AIM OF THE EXERCISE
Starting at the line containing "p).hopen = s.hopen := (rfl)" and ending at the line containing "p).params = s.params := (rfl)", print every line of the material below exactly, both ends included, and stop there.

== Segment start ==

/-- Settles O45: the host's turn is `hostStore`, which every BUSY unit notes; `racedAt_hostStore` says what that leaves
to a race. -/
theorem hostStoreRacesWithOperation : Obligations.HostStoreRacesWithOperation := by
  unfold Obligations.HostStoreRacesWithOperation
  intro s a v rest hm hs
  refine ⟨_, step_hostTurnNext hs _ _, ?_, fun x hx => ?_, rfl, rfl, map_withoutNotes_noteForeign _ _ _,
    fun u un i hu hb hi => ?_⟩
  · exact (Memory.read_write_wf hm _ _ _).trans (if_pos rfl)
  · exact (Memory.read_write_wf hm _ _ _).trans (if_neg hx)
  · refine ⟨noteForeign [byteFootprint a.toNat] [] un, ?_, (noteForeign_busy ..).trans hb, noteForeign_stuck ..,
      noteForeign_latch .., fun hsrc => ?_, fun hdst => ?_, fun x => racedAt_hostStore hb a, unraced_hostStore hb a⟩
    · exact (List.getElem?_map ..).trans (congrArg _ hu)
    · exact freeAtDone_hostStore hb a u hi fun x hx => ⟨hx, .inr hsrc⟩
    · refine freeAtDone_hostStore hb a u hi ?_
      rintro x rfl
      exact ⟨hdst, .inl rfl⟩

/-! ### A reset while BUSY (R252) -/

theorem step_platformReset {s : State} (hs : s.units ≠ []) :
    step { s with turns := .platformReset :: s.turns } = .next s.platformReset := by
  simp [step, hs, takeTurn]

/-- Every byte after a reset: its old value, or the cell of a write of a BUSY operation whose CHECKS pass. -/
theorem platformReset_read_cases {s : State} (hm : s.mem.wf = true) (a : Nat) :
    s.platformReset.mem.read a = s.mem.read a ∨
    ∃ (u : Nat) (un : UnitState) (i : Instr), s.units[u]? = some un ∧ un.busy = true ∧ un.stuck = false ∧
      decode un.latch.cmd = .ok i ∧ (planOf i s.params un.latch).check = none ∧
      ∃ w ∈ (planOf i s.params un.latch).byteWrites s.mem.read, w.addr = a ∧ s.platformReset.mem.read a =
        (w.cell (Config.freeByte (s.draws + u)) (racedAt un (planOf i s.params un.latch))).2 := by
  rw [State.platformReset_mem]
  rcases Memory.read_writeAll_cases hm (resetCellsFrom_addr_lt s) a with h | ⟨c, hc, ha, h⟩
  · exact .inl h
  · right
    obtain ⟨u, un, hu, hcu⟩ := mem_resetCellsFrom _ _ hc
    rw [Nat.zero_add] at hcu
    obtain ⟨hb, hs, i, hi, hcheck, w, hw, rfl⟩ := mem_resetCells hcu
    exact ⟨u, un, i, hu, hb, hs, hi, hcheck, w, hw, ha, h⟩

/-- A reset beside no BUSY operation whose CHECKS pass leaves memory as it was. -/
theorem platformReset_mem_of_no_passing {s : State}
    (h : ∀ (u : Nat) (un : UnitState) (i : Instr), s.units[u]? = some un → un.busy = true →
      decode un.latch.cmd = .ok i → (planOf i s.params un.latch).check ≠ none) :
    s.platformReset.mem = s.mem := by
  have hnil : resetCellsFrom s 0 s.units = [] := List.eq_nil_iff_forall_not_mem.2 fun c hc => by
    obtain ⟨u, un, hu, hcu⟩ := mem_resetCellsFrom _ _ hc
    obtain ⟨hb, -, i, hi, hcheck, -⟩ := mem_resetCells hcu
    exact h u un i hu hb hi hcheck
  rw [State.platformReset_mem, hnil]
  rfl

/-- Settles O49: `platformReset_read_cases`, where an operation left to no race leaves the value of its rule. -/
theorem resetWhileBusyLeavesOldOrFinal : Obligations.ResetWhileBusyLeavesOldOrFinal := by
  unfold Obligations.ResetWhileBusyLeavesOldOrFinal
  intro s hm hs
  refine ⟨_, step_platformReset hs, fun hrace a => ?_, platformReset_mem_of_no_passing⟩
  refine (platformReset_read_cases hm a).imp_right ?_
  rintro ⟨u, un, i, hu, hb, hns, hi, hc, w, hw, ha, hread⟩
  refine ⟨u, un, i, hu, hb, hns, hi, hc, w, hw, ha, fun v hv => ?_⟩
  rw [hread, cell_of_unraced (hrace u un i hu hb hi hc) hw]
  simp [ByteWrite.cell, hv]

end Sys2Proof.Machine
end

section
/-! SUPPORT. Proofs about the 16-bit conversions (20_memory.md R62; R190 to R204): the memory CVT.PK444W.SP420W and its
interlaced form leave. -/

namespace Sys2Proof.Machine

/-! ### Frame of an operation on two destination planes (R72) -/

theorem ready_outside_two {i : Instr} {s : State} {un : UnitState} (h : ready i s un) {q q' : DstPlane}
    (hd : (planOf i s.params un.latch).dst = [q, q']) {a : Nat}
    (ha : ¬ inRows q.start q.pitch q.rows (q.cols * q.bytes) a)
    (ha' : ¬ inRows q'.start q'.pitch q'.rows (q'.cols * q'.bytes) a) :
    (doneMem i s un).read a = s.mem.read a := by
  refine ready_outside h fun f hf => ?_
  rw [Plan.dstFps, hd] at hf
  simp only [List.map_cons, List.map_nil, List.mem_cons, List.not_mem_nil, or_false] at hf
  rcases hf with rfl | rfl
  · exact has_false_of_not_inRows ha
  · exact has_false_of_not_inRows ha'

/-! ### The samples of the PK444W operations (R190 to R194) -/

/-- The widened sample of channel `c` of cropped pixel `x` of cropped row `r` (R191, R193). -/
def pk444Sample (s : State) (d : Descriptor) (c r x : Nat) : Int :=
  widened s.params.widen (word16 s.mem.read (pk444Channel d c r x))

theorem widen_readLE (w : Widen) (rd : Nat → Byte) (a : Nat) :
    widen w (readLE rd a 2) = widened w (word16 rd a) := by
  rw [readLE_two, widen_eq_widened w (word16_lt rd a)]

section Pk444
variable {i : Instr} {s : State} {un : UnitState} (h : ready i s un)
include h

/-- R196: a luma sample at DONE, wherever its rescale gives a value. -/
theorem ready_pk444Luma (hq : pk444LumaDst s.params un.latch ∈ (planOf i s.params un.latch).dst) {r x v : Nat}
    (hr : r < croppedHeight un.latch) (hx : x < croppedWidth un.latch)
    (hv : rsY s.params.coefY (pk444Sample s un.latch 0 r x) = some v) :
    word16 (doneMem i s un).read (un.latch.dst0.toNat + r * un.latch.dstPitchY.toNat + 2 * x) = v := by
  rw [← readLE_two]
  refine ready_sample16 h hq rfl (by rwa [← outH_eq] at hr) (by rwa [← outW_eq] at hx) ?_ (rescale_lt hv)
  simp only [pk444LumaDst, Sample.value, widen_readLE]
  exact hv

== Segment end ==
== Segment start ==

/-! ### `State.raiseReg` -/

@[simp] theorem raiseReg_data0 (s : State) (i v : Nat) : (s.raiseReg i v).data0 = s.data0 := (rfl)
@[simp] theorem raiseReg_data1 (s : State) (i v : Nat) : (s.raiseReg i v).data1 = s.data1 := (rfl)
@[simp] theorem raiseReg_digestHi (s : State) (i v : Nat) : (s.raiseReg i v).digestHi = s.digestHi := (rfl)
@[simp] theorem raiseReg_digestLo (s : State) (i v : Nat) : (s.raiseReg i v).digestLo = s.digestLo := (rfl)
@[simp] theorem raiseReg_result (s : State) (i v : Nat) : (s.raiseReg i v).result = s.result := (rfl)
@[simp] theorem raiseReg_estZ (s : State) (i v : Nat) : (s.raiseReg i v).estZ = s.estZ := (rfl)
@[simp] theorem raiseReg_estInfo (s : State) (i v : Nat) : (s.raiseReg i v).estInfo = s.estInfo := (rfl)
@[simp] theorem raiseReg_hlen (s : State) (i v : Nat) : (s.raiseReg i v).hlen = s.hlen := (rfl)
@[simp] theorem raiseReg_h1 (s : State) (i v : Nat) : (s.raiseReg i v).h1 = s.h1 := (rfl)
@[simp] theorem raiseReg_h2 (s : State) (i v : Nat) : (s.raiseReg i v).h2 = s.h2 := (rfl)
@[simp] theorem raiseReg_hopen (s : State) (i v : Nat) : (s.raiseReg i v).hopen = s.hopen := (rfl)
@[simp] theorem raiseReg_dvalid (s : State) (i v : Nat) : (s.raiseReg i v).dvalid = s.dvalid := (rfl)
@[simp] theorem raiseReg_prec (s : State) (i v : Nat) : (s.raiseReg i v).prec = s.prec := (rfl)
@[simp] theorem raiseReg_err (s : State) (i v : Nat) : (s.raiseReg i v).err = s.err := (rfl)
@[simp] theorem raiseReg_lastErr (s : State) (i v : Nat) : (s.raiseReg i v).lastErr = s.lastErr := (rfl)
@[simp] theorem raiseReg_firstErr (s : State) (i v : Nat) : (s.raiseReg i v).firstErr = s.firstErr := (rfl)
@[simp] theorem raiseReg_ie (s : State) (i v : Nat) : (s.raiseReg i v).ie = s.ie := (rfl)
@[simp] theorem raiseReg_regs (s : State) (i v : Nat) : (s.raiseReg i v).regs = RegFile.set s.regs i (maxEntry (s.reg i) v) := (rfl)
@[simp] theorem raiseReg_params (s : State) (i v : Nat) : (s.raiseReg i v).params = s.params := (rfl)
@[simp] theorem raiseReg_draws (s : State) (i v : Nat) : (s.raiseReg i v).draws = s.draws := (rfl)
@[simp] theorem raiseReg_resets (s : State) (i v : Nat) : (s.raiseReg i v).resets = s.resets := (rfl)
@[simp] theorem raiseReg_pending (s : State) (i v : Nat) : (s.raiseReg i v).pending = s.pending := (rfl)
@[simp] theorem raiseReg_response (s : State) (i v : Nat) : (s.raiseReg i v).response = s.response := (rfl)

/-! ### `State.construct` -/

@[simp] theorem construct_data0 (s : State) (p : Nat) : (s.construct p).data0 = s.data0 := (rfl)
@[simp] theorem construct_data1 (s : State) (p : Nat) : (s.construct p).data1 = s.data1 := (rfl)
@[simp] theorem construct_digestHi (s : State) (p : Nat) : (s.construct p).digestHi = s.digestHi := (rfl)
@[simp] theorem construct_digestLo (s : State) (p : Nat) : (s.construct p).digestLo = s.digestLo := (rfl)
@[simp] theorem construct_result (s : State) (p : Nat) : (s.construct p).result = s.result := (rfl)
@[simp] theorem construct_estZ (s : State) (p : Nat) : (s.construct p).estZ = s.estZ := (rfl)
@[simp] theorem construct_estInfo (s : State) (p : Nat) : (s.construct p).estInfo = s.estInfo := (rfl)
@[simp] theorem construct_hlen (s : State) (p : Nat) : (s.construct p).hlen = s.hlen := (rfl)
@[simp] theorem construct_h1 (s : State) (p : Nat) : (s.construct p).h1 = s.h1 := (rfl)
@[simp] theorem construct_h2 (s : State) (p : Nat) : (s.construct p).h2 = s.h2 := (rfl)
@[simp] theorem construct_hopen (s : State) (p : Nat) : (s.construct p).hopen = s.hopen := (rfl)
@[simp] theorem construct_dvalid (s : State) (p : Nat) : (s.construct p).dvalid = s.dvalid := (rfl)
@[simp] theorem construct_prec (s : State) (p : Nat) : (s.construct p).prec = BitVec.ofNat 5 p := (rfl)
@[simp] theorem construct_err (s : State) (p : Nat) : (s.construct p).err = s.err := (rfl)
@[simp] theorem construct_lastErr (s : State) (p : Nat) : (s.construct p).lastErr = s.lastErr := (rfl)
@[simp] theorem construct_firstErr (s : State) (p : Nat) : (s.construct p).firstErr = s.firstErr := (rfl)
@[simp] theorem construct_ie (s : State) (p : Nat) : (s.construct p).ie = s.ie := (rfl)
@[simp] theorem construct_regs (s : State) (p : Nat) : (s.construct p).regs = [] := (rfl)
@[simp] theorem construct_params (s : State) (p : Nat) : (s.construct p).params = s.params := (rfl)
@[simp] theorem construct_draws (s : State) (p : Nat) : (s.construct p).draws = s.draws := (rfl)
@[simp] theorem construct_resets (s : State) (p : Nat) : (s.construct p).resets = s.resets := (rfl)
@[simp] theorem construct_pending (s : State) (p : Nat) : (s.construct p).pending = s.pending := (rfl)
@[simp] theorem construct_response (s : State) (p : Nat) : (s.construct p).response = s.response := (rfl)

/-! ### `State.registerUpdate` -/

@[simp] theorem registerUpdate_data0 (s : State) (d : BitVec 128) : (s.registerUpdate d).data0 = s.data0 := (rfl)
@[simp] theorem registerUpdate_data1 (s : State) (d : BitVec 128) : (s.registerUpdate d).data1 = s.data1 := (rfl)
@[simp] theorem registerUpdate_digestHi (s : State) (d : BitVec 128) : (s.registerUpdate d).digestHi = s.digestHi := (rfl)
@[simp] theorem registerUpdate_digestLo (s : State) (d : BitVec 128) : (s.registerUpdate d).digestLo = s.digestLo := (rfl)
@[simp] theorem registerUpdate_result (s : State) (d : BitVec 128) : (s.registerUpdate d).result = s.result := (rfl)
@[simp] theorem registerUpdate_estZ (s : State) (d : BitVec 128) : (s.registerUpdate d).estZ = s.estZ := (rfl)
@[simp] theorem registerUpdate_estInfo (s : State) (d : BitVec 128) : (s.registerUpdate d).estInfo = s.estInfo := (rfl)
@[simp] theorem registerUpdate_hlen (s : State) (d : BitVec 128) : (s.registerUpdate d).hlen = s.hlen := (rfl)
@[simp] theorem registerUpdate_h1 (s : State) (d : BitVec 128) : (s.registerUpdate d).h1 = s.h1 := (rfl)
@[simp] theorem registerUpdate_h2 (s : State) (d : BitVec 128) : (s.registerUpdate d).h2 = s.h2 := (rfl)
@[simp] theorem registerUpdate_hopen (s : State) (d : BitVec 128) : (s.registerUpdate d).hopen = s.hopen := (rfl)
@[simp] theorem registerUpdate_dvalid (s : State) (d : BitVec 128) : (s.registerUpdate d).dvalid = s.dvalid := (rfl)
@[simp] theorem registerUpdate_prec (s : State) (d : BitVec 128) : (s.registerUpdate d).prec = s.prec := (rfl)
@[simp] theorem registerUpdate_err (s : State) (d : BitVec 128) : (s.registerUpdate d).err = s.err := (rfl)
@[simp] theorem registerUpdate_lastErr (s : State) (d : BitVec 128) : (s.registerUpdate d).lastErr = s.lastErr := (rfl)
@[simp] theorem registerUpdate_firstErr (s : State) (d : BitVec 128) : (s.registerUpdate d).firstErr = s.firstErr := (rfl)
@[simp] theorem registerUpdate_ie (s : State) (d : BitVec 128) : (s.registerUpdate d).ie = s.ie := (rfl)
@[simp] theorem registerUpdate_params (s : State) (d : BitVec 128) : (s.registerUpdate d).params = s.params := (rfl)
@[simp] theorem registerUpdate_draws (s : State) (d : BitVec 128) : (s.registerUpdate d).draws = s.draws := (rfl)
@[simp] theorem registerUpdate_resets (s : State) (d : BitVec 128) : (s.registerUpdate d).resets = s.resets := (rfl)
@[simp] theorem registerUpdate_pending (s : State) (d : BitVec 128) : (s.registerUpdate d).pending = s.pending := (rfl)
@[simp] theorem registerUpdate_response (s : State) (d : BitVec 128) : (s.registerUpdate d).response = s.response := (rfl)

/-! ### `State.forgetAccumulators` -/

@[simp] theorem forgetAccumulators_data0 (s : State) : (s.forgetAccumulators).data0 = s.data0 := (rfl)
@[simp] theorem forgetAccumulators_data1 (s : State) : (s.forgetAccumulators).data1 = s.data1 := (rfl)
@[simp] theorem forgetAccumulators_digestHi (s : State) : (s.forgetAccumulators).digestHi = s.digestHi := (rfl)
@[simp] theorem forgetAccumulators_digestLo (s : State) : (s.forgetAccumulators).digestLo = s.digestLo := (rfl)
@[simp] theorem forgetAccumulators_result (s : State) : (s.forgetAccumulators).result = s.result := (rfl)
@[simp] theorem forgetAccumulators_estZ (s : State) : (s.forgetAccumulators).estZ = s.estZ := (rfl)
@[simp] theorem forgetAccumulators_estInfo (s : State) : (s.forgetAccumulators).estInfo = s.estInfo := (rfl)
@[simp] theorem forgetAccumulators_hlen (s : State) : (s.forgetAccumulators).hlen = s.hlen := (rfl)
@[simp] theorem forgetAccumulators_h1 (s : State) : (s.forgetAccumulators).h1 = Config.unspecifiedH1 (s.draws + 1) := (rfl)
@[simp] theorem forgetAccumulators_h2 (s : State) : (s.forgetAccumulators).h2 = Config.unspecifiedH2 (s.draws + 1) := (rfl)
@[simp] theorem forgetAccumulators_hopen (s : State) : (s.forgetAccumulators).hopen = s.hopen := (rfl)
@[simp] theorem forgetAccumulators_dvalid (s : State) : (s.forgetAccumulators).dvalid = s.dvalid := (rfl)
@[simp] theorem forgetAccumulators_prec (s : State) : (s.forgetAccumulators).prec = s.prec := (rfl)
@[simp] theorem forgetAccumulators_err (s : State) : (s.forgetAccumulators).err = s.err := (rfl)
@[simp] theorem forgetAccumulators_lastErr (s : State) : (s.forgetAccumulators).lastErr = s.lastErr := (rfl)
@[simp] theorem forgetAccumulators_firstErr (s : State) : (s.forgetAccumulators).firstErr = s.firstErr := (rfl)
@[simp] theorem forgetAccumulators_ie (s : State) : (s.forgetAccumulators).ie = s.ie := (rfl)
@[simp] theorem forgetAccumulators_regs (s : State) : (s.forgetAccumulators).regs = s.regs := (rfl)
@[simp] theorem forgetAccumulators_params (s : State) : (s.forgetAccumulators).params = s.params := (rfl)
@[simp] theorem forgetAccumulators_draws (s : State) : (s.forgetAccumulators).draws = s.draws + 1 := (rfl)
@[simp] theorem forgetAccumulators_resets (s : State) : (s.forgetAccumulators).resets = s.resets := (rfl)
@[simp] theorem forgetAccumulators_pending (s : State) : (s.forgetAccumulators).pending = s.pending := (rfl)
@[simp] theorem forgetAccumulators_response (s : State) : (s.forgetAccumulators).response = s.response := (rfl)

== Segment end ==

RESPONSE
@[simp] theorem construct_hopen (s : State) (p : Nat) : (s.construct p).hopen = s.hopen := (rfl)
@[simp] theorem construct_dvalid (s : State) (p : Nat) : (s.construct p).dvalid = s.dvalid := (rfl)
@[simp] theorem construct_prec (s : State) (p : Nat) : (s.construct p).prec = BitVec.ofNat 5 p := (rfl)
@[simp] theorem construct_err (s : State) (p : Nat) : (s.construct p).err = s.err := (rfl)
@[simp] theorem construct_lastErr (s : State) (p : Nat) : (s.construct p).lastErr = s.lastErr := (rfl)
@[simp] theorem construct_firstErr (s : State) (p : Nat) : (s.construct p).firstErr = s.firstErr := (rfl)
@[simp] theorem construct_ie (s : State) (p : Nat) : (s.construct p).ie = s.ie := (rfl)
@[simp] theorem construct_regs (s : State) (p : Nat) : (s.construct p).regs = [] := (rfl)
@[simp] theorem construct_params (s : State) (p : Nat) : (s.construct p).params = s.params := (rfl)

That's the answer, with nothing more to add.